##### Supplied data
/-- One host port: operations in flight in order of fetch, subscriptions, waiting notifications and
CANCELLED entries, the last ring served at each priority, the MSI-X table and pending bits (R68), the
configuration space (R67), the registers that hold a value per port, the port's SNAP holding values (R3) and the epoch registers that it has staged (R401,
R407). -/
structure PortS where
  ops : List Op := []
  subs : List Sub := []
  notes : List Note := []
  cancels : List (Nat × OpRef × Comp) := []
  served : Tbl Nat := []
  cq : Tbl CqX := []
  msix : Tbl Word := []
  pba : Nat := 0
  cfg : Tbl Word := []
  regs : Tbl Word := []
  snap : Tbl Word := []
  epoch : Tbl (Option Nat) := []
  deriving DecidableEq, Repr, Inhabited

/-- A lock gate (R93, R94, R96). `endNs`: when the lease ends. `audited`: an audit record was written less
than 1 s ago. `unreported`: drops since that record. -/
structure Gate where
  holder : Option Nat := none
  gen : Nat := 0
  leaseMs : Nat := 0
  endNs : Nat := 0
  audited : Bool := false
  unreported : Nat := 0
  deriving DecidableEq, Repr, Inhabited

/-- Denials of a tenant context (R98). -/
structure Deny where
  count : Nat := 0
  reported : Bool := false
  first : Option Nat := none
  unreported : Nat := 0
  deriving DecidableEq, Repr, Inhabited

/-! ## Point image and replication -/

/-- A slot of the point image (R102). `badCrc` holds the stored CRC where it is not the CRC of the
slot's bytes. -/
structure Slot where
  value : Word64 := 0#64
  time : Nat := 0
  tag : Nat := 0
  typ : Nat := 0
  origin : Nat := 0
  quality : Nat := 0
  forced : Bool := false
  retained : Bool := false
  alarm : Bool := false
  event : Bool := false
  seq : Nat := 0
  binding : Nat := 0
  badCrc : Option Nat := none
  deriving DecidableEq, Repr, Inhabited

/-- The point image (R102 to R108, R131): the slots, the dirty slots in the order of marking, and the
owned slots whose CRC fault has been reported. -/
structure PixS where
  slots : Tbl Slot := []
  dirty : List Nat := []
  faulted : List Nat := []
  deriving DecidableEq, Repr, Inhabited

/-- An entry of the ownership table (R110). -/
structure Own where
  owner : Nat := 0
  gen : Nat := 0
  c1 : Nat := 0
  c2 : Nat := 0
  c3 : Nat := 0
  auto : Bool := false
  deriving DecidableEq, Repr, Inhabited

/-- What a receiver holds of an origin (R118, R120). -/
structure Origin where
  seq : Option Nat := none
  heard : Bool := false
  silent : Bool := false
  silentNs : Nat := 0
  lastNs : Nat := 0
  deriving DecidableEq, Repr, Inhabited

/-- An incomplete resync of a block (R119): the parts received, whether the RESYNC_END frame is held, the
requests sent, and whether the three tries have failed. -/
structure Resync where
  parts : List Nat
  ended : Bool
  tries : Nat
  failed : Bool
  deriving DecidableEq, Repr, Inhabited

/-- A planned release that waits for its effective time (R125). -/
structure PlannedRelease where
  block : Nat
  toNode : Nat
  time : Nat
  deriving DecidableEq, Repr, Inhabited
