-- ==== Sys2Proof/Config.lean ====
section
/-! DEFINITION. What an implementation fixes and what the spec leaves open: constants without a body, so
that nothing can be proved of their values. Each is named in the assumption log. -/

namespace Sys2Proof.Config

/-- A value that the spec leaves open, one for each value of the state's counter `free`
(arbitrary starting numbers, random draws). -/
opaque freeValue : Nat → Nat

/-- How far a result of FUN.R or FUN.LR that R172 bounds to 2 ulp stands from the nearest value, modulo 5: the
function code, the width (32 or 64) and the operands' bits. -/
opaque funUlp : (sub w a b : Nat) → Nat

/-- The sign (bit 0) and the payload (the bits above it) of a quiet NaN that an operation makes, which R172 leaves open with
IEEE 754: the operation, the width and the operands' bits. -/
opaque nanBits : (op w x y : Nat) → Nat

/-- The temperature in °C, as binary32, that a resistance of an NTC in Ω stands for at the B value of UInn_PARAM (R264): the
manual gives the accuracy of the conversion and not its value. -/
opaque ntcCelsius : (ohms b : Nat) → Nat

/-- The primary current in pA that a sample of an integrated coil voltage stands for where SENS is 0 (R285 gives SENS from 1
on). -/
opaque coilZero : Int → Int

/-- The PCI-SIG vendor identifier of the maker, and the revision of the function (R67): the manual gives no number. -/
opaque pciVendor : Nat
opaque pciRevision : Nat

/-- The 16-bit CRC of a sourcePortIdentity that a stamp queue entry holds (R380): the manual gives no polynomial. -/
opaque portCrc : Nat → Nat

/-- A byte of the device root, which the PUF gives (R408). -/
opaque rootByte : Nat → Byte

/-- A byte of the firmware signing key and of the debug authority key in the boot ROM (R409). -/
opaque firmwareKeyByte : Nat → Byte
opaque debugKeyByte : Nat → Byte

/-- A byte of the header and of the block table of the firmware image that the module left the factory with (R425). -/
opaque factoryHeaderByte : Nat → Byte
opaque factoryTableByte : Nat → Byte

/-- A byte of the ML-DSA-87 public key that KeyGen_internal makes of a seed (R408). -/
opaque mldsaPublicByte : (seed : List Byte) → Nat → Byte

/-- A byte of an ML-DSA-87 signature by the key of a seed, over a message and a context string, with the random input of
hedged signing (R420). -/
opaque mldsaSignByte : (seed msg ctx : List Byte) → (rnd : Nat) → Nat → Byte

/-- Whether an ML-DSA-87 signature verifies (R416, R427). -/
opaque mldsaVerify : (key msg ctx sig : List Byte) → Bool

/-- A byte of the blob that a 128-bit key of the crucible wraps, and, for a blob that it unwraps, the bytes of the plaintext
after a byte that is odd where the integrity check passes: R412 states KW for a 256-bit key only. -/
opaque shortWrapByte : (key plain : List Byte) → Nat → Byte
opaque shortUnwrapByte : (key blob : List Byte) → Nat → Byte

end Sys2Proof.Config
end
##########
• _Directions for this task_
Go through the records above and count every line that includes "order". Give the number and nothing else.

• _Answer below_
2